Ежики, или Записки натуралиста
Избыток зелёного, синего цвета,
И сверху и снизу, и слева и справа —
Лишь Небо да листья, лишь Небо да травы.
Мы в этот аквариум тихо заплыли
И всё, что до этого было, забыли,
В зелёном и синем от мрака спасаясь,
Податливых листьев ладонью касаясь...*
Два фанерных домика на окраине скромной турбазы хранили наивную нетронутость печатью комфортной цивилизации. Здесь царил тот здоровый минимализм, что украшает не только Искусство, но и саму разумную жизнь. Уютный Дом без излишеств. Лужайка, мангал и место для дров. Просторная веранда с деревянным столиком. Внутри – подсобка для кухни в полевых условиях и скромная комнатка с двумя кроватями и тумбочками. Светлые занавески близ окна, выходящего прямо на нетронутый лес.
Сразу от Дома начиналась узкая тропинка, ведущая в поле, зримый символ многовековой мечты о душевной свободе – просторное русское поле, сотни раз воспетое людьми различных литературных талантов и дарований, но одинаково чуткой и глубокой души. Налево от поля – озерцо с девственными кувшинками, да залетающими сюда цаплями и дикими утками. Направо – бесконечные подлески по пути к Волге. Прямо – величественный лес с узкими, едва различимыми тропками.

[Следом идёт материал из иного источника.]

-- ==== Sys2Proof/Word.lean ====
section
/-! DEFINITION. The words of the AHT, each the width the spec gives it (00_scope.md R5, R7, R9): bytes, command
words, 32-bit response and register words, and the 10-bit numbers that name a node or a slot. -/

namespace Sys2Proof

/-- One stream byte, a byte value `sym`, and a literal (R5 `LIT_BITS`, R7). -/
abbrev Byte := BitVec 8

/-- A 16-bit command word (R7, R100). -/
abbrev Cmd := BitVec 16

/-- A 32-bit response word or register word (R7). -/
abbrev Word := BitVec 32

/-- A node index or a slot: the 10 bits of `IDX_BITS`, with `NIL` among them (R5, R23, R32). -/
abbrev Idx := BitVec 10

/-- `NIL`, the 10-bit "no node" value (R5). -/
abbrev NIL : Idx := 0x3FF#10

/-- `ROOT`, the node index of the root (R5). -/
abbrev ROOT : Idx := 0#10

/-- `ROOT_SLOT`, the slot of the root (R5). -/
abbrev ROOT_SLOT : Idx := 512#10

/-- `NODES`, the number of entries of the node array and of slots of `ORD` (R5). -/
abbrev NODES : Nat := 513

/-- `MAX_DEPTH`, the longest root-to-leaf path, and `CODE_BITS`, the capacity of the code buffer (R5). -/
abbrev MAX_DEPTH : Nat := 256

end Sys2Proof
end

Самые восхитительные часы этого земного рая наступали в канун позднего июньского заката. Опалённая избыточным теплом Природа медленно остывала, благодатно вкушая робкий ветерок с Волги. В траве начиналась ночная жизнь. Там копошились земляные лягушки, молнией ползали ужи, невидимо рокотали сверчки. Вскоре появлялись те, кто обитает лишь там, где сохранилась максимальная нетронутость мест отдыха человеком, не гремят дискотеки и не выпивают одуревшие от свежего кислорода развеселые компании. Они выходили тихо, аккуратно и чуточку настороженно – словно, не надеясь на изначальные милость и доброту человека...
***
Ты ещё жив? Чудеса, чудеса.
Значит, тебя берегут Небеса.
Значит, ты нужен кому-то и где-то.
Вот тебе, милый, ещё одно Лето.
В нитях то солнечных, то дождевых.
Вот тебе место средь тварей живых —
Крупных и мелких, поющих, жужжащих,
Льнущих к руке и под ветром дрожащих...
Ближе к полуночи, когда Свет Июня давал Ночи короткую 4-х часовую власть, хорошо сиделось на скамеечке с лужайкой близ Дома, с чащей напротив и справа. Природный пейзаж, тишина, умиротворение не нуждались в сложных изысках умной философии. Говорят, всякий художник должен «настроиться», «прислушаться», «поймать состояние НАД» и творить. Чепуха. В нетронутом кусочке самого Естества нет нужды искусственно напрягать все органы чувств и что-то «улавливать». Ты уже сам по себе – антенна, впитывающая радиоволны Нерукотворного Мира, и единственная задача – его не спугнуть. Нет никакой нужды думать о поэзии, прозе, литераторстве и т.н. «творческих задачах». Сиди, внимай и благодатно помалкивай, пока с тобой милостиво делятся. Наутро, днём позже – да хоть через год (!) – отголоски этой Благодати выплеснутся и в творчестве без всяких внешних усилий – в зависимости от того органа зрения и чувств, который развит у конкретного человека: стихи, проза, музыка, живопись.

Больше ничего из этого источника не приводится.